We compared variants called using the same pipeline and different reference genomes and inferred that the general reference genome was better than the Korean reference genome in the context of performance. When using a general reference genome rather than a Korean reference genome, the pipeline could call more variants. Furthermore, 1,811,832 variants were found to overlap. When checking whether chip data and genotype showed concordance among non-overlapping variants, we found a 2.8% match rate when using the general reference (Fig. 5).
Comparison with or without markduplicate
The markduplicate process is necessary to remove PCR duplicates that are introduced during NGS library construction. However, since PCR-free libraries are often used for subsequent sequencing, we assessed whether the markduplicate step is still necessary.
We compared the performance of Korean WGS data sequenced using the PCR-free library with and without the markduplicate step. In our computation environment, it respectively took 270 and 540 minutes (respectively corresponding to 44 ± 15% and 51 ± 10% of all anlysis time) running the markduplicate process on a BAM file mapped using BWA-mem and Novoalign when using Korean data. Therefore, this step increases the overall analysis time (Supplementary Figure S3).
In addition, the time was measured using NA12878 data to compare runtime by option. The runtimes when the Java option (-Xmx, -Xms) was given at 8g and 32g were compared.
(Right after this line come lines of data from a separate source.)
/-- Tile `u` of the region stays frozen: with all of it, or for a fault of its own (R362). -/
def State.staysFrozen (s : State) (h : Nat) (r : Region) (u : Nat) : Bool := s.allFrozen h r || (s.openFaults h r).any fun f => f.tile == u

/-- Take the region out of the freeze, but for what its other faults and its reloads keep frozen (R362, R365). -/
def State.unfreeze (s : State) (h : Nat) (r : Region) : State :=
  r.tiles.foldl (fun (s' : State) u => s'.freezeTile u (s.staysFrozen h r u)) (s.setRegion h { r with frozen := s.allFrozen h r })

/-- The end of a reload (R365): a right image is written back and the region goes on; otherwise cause 0x23 is raised. -/
def reloadDone (t : Nat) (s : State) : State :=
  match (s.tile t).reload, s.regionOf t with
  | some w, some (h, r) =>
    let tl := s.tile t
    let fails (what slot site : Nat) : State :=
      (s.setTile t { tl with reload := none }).unitFault h r t 0x23 (packBits [(60, what), (56, slot), (0, site)])
    let good (tl' : Tile) : State :=
      let n := tl.rill.infl.length + (if tl.rill.half.isSome then 1 else 0)
      let s := s.setTile t { tl' with reload := none, rill := { tl'.rill with infl := [], half := none } }
      let s := (s.rillDrop t n).countTile t 1 1
      s.unfreeze h r
    match w with
    | .plane sh site =>
      match (if sh then tl.shadow else tl.plane tl.epoch) with
      | none => fails 1 0 site
      | some p => match s.reread r.asid p.addr 28 p.sig with
        | some bs =>
          let p' := planeOf bs p.addr p.asid
          good (if sh then (if (tl.plane (!tl.epoch)).isSome then tl.setPlane (!tl.epoch) (some p') else { tl with loading := some p' })
            else tl.setPlane tl.epoch (some p'))
        | none => fails 1 0 site
    | .rill i =>
      let sl := tl.rill.at i
      let first := ((List.range 4).find? fun j => (tl.rill.span j).contains i).getD i
      match s.reread r.asid sl.addr 24 sl.sig with
      | some bs =>
        let ns := (graphStatus bs tl.rill first).2
        good { tl with rill := tl.rill.load bs ns first sl.addr sl.asid }
      | none => fails 2 i 0
  | _, _ => s

/-- CONFIG_STORE_RELOAD_DONE (R365). -/
def execConfigStoreReloadDone (t : TileId) (s : State) : Out := .next (reloadDone t.toNat s)

/-- COUNTER_CLEAR_STORE (R366). -/
def execCounterClearStore (pa : Nat) (s : State) : Out := .next (s.clearCounter pa)

end Sys2Proof.Machine
end

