/-- The tile as its image gives it, with its planes already read (R373); `k` is what was kept beside the image (log 16). -/
def restoreTile (t : Tile) (bs : List Byte) (act sh : Option Plane) (k : Option Kept) (asid : BitVec 16) : Tile :=
  let d (i : Nat) : W64 := imgDouble bs (8 * i)
  let fl := (List.range 64).filter fun i => (d 9).getLsbD i
  let ld := (d 10).getLsbD 2
  let body := bs.drop 128
  let (occ, body) := takeBytes 1600 body
  let (ril, body) := takeBytes 128 body
  let (mx, body) := takeBytes (matrixLen body) body
  let ntok := (bufOrder.map (occOf occ)).sum
  let tokLen := (72 * ntok + 63) / 64 * 64
  let bufs := bufsOf occ (body.drop (body.length - tokLen))
  let ep := match k with
    | some k => k.epoch
    | none => epochOf bufs fl
  let t := { t with
    p0 := none, p1 := none, epoch := ep, flipped := fl, swapping := (d 10).getLsbD 0, strict := (d 10).getLsbD 1
    loading := if ld then sh else none, arrived := [], stray := (d 11).setWidth 32, dropped := (d 12).setWidth 32
    windows := [], turns := [], seqBanks := [], reload := none
    inq := match k with
      | some k => k.inq
      | none => []
    bufs := bufs }
  let t := t.setPlane ep act
  let t := if ld && fl.isEmpty then t else t.setPlane (!ep) sh
  let ves := savedVes t
  let (vb, body) := takeBytes (704 * ves.length) body
  let ses := savedSe t ((d 2).toNat + (d 3).toNat * 2 ^ 64)
  let (sb, body) := takeBytes (8192 * ses.length) body
  let rk := ringKeys t
  let (rb, body) := takeBytes ((16 * rk.length + 63) / 64 * 64) body
  let bb := body.take (body.length - tokLen)
  let binds := ((List.range (bb.length / 48)).map fun i => (bb.drop (48 * i)).take 48).filter fun b => b.any fun x => x != 0
  let eos (i : Nat) : Bool := match k with
    | some k => k.eos.contains i
    | none => false
  let t := { t with
    rill := rillOfBytes ril t.rill asid
    mx := matrixOfBytes mx t.mx
    ves := ((List.range ves.length).zip ves).map fun x => (x.2, veOfBytes (vb.drop (704 * x.1)) (eos x.2))
    ringHT := ((List.range rk.length).zip rk).map fun x =>
      (eKey (x.2 / 8) (x.2 % 8) ep, ((imgDouble rb (16 * x.1)).toNat, (imgDouble rb (16 * x.1 + 8)).toNat))
    ports := match k with
      | some k => k.ports.map fun x => (x.1, { x.2 with issued := x.2.done })
      | none => (binds.map fun b => bindOf b asid).foldl (fun m x => SMap.put m x.1 x.2) [] }
  let t := ((List.range ses.length).zip ses).foldl (fun (t : Tile) x => t.seWrite (8192 * x.2) ((sb.drop (8192 * x.1)).take 8192)) t
  match k with
  | some k => { t with ses := k.ses, held := k.held, banks := k.banks, xe8 := k.xe8 }.refilled
  | none => { t with ses := [], held := [], banks := t.claimed, xe8 := [] }.refilled

/-- An image begins as one (R372). -/
def saveLegal (bs : List Byte) : Bool :=
  imgDouble bs 0 == 0x14B534156 && 1856 ≤ (imgDouble bs 32).toNat && (imgDouble bs 32).toNat ≤ (imgDouble bs 8).toNat
    && (imgDouble bs 32).toNat % 64 == 0 && (imgDouble bs 32).toNat < 2 ^ 22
When given at 8g, the results were somewhat clearer[28]. It took 269 and 233 minutes to run markduplicate process with a BAM file created by Novoalign and BWA-mem, respectively. The 32g option took 283 and 288 minutes, respectively. These results demonstrated that the markduplicate process takes up a significant amount of time during preprocessing and identified that it is appropriate to use the 8g option when using the markduplicate process.
We then compared the performance of the pipeline with or without the markduplicate step, using Korean WGS data sequenced using the PCR-free library (Fig. 6). Comparing the match rate of the genotypes from the microarray chip and WGS VCF data confirmed that there were no significant differences based on whether markduplicate process was performed. These results agreed with those obtained using NA12878 (Supplementary Figure S4).
Best pipeline for MHC region analysis
We confirmed that using Novoalign as an alignment tool calls more variants than when BWA-mem is used. Based on the number of variants that appear in each pipeline alone, we found that when using standard references, the Novoalign + GATK4 pipeline calls far greater number of variants than other pipelines (Fig. 7A). When we identified the distribution of variants that appeared only in this pipeline, we confirmed that among the 2014 variants, 1568 variants originated from chromosome 6 (Fig. 7B). Among these, 1564 variants were found in the major histocompatibility complex (MHC) region (28,477,797–33,448,354, hg19) (Fig. 7C). This MHC region demonstrated a 99.87% match to the microarray chip and WGS genotypes (mismatches were detected only in two out of 1564 variants). The results were similar for the other two Korean subjects and for Korean subject1. Similarly, when the Novoalign + GATK4 pipeline was used, a large number of variants was detected (Supplementary Table S3); approximately 80% of the detected variants were in chromosome 6, and the majority belonged to the MHC region (Supplementary Figure S5). Additionally, the concordance ratio with the chip data was 99.83% and 99.94%, respectively, for Korean subject2 and subject3. Therefore, to analyze variants in the MHC region, we recommend using the Novoalign-GATK4 pipeline.